= What the task asks =
Please quote exactly the opening lines of the data, from the first line to the one where "(s.device = .init ∧" appears.
"""
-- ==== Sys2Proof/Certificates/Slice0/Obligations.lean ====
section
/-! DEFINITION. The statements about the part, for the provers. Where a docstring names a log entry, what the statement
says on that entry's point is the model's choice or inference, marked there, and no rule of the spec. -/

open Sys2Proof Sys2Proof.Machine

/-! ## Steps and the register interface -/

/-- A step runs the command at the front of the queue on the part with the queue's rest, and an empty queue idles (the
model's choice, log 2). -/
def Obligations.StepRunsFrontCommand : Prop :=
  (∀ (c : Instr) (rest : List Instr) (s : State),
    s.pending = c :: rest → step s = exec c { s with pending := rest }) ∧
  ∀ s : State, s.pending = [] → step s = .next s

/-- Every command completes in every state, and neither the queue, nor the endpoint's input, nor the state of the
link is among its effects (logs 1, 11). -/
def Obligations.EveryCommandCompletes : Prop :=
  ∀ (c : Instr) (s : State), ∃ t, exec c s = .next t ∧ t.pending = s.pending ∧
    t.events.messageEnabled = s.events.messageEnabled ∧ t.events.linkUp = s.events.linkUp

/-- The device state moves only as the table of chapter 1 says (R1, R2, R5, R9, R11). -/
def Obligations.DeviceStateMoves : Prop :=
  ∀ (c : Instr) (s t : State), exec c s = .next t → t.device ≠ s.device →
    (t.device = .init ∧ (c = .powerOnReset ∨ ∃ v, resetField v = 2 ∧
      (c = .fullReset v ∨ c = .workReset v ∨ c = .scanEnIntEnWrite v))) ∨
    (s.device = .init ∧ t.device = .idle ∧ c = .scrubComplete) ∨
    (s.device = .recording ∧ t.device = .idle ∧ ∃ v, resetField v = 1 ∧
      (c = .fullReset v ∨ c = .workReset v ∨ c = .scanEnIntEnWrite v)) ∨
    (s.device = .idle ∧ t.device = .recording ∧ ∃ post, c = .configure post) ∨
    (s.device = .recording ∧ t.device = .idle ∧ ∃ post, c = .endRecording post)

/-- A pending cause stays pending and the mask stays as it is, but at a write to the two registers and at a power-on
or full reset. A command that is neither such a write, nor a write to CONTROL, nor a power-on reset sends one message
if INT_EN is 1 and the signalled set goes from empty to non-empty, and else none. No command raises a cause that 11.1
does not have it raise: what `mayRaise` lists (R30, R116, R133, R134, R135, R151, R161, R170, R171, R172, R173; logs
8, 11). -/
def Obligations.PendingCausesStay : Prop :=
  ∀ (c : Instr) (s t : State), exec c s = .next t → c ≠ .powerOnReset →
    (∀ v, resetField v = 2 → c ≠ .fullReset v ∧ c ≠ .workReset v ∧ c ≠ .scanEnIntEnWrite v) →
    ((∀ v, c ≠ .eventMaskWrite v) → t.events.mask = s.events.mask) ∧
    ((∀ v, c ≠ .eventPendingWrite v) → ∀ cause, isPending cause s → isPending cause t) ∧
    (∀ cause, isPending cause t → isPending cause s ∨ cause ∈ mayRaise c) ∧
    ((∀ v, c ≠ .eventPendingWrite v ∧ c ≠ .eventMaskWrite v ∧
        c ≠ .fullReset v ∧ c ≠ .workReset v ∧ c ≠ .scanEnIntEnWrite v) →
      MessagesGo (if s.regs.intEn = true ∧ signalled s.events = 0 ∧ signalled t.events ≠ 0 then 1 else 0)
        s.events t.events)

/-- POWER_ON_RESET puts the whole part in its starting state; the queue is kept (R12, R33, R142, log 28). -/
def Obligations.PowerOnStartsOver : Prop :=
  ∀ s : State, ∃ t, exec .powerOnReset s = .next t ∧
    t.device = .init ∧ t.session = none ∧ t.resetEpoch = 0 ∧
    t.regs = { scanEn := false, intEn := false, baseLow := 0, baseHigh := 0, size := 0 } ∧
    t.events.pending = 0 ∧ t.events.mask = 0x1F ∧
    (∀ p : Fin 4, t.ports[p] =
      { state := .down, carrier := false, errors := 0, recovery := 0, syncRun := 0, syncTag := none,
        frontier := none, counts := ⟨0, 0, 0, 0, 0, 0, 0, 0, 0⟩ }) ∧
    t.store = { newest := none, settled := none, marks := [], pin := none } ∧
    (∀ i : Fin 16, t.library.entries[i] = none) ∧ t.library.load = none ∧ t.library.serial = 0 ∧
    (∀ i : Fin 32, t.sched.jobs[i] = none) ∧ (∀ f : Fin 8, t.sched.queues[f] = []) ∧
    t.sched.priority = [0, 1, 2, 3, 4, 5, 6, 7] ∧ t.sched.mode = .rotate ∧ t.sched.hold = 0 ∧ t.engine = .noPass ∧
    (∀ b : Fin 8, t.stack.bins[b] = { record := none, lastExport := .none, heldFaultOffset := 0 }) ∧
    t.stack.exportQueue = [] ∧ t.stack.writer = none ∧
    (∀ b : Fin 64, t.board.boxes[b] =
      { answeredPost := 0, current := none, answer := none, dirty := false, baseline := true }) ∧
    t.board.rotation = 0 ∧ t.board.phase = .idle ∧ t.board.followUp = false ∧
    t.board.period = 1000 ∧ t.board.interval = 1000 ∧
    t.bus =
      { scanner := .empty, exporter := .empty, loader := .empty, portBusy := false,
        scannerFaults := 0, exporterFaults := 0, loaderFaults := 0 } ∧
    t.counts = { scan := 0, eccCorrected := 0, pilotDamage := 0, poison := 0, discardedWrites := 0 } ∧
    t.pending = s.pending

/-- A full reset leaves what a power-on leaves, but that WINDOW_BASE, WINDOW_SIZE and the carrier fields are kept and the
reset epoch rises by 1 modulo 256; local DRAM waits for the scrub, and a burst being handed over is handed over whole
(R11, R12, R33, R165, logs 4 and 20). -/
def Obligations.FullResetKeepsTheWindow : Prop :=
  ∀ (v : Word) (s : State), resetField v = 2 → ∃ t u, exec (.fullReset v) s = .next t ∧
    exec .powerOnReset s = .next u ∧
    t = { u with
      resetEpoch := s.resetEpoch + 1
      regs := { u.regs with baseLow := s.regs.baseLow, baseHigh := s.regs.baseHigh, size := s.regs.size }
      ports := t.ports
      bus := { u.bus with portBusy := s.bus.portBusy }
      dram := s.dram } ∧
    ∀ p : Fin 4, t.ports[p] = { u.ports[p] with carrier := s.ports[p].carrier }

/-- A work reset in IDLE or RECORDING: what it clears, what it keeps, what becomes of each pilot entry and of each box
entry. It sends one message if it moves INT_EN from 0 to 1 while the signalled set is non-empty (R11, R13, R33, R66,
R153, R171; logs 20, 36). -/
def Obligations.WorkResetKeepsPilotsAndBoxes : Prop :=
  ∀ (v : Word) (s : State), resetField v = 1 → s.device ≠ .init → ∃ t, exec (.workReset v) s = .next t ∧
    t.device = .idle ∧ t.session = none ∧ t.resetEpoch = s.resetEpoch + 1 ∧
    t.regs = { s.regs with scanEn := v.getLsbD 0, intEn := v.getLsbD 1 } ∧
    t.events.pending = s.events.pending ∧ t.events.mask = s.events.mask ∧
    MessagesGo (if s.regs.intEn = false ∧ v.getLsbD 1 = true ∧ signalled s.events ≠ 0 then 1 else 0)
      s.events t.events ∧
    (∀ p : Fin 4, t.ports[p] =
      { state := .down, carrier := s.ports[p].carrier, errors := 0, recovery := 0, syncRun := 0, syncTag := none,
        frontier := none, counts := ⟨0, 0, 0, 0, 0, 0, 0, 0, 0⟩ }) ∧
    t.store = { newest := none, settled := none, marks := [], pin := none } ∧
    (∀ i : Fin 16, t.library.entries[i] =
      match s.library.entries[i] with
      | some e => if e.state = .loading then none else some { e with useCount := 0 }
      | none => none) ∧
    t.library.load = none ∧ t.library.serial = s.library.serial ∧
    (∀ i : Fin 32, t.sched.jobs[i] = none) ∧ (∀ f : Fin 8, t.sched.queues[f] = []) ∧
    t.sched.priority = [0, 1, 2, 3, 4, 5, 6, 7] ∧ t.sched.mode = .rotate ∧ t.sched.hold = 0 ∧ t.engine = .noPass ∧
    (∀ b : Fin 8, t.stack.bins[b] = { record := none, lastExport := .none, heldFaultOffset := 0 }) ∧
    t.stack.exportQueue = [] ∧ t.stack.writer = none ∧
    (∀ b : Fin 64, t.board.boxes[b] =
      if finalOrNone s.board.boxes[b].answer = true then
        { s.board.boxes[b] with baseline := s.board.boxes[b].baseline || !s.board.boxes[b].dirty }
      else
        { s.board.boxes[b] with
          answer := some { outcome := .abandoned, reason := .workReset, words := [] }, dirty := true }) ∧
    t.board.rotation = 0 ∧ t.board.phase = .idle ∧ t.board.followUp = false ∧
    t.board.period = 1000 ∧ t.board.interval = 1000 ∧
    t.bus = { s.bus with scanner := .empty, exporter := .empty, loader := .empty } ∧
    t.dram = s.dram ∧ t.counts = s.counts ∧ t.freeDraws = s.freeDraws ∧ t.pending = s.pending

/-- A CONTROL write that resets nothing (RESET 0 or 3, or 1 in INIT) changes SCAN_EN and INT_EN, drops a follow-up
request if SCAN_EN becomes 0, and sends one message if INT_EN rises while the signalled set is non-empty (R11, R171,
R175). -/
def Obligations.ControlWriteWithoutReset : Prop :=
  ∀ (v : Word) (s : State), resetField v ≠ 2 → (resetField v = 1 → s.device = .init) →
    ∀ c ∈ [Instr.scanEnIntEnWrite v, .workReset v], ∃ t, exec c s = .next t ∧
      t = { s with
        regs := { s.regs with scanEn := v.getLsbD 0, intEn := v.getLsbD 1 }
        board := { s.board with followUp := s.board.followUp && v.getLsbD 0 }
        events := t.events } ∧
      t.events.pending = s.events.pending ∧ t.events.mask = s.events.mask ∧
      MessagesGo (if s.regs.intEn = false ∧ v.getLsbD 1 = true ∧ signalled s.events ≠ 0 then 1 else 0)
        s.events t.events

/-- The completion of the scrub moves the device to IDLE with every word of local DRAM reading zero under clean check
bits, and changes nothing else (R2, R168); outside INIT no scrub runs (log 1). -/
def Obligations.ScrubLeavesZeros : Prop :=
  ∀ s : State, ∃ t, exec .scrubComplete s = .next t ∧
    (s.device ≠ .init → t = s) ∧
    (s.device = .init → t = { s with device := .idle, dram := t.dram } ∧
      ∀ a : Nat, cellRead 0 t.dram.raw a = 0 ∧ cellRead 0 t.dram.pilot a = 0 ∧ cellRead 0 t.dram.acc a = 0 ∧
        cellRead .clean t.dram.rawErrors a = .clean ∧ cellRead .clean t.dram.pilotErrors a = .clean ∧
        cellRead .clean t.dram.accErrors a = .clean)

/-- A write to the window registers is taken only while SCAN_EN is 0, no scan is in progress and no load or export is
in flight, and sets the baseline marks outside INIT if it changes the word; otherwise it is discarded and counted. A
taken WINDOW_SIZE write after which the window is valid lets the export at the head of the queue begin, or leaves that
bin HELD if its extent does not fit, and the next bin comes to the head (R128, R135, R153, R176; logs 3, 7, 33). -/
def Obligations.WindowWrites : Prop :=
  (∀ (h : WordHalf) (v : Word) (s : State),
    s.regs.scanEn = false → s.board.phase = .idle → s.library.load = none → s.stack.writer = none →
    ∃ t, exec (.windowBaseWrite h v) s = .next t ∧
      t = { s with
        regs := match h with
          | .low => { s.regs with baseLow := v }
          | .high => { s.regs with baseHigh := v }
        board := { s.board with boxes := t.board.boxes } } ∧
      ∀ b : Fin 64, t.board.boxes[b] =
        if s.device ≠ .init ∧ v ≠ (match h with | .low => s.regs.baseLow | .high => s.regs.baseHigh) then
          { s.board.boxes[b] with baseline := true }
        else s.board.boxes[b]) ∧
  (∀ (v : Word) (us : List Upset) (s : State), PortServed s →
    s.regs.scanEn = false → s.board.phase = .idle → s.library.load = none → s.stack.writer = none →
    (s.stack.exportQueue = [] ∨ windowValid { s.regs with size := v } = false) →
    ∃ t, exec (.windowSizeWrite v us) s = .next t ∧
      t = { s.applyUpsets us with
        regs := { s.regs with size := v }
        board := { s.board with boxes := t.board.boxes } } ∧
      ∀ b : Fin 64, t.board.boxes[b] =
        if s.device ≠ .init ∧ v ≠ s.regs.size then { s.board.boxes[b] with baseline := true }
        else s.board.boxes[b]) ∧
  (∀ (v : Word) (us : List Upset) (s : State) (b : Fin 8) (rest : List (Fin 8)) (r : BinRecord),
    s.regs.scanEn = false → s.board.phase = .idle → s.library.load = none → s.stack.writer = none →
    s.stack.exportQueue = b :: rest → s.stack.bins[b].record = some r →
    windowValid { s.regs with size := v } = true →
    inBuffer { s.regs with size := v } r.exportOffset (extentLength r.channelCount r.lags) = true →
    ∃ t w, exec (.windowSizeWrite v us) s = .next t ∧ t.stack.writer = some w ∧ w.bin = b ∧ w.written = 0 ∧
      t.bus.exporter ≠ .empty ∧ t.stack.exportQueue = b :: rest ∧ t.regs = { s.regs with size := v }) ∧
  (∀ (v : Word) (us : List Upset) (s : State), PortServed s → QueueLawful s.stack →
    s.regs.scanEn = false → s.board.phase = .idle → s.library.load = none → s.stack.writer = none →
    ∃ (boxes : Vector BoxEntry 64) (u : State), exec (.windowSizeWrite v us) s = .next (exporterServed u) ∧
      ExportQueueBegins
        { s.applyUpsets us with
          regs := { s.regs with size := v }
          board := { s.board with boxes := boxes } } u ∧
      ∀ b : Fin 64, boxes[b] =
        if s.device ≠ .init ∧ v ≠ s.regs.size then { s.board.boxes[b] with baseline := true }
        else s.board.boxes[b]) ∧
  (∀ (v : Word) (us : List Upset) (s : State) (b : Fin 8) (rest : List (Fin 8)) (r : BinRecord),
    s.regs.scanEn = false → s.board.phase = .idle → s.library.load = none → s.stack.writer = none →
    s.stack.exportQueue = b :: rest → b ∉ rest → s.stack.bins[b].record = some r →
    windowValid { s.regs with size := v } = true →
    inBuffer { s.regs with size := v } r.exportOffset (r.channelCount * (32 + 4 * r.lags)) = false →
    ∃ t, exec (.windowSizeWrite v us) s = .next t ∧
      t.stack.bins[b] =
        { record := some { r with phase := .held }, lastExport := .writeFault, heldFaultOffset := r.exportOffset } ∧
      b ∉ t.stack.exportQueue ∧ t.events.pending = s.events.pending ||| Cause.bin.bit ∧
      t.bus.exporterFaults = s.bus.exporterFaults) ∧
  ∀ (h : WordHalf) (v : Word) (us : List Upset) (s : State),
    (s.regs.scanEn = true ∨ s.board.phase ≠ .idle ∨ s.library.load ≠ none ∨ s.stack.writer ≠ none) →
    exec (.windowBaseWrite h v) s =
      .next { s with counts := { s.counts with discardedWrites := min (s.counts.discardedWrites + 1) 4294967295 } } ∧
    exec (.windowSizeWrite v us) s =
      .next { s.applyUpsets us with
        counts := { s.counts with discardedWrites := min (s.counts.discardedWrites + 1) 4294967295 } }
"""
= Worked solution =
-- ==== Sys2Proof/Certificates/Slice0/Obligations.lean ====
section
/-! DEFINITION. The statements about the part, for the provers. Where a docstring names a log entry, what the statement
says on that entry's point is the model's choice or inference, marked there, and no rule of the spec. -/

open Sys2Proof Sys2Proof.Machine

/-! ## Steps and the register interface -/

/-- A step runs the command at the front of the queue on the part with the queue's rest, and an empty queue idles (the
model's choice, log 2). -/
def Obligations.StepRunsFrontCommand : Prop :=
  (∀ (c : Instr) (rest : List Instr) (s : State),
    s.pending = c :: rest → step s = exec c { s with pending := rest }) ∧
  ∀ s : State, s.pending = [] → step s = .next s

/-- Every command completes in every state, and neither the queue, nor the endpoint's input, nor the state of the
link is among its effects (logs 1, 11). -/
def Obligations.EveryCommandCompletes : Prop :=
  ∀ (c : Instr) (s : State), ∃ t, exec c s = .next t ∧ t.pending = s.pending ∧
    t.events.messageEnabled = s.events.messageEnabled ∧ t.events.linkUp = s.events.linkUp

/-- The device state moves only as the table of chapter 1 says (R1, R2, R5, R9, R11). -/
def Obligations.DeviceStateMoves : Prop :=
  ∀ (c : Instr) (s t : State), exec c s = .next t → t.device ≠ s.device →
    (t.device = .init ∧ (c = .powerOnReset ∨ ∃ v, resetField v = 2 ∧
      (c = .fullReset v ∨ c = .workReset v ∨ c = .scanEnIntEnWrite v))) ∨
    (s.device = .init ∧ t.device = .idle ∧ c = .scrubComplete) ∨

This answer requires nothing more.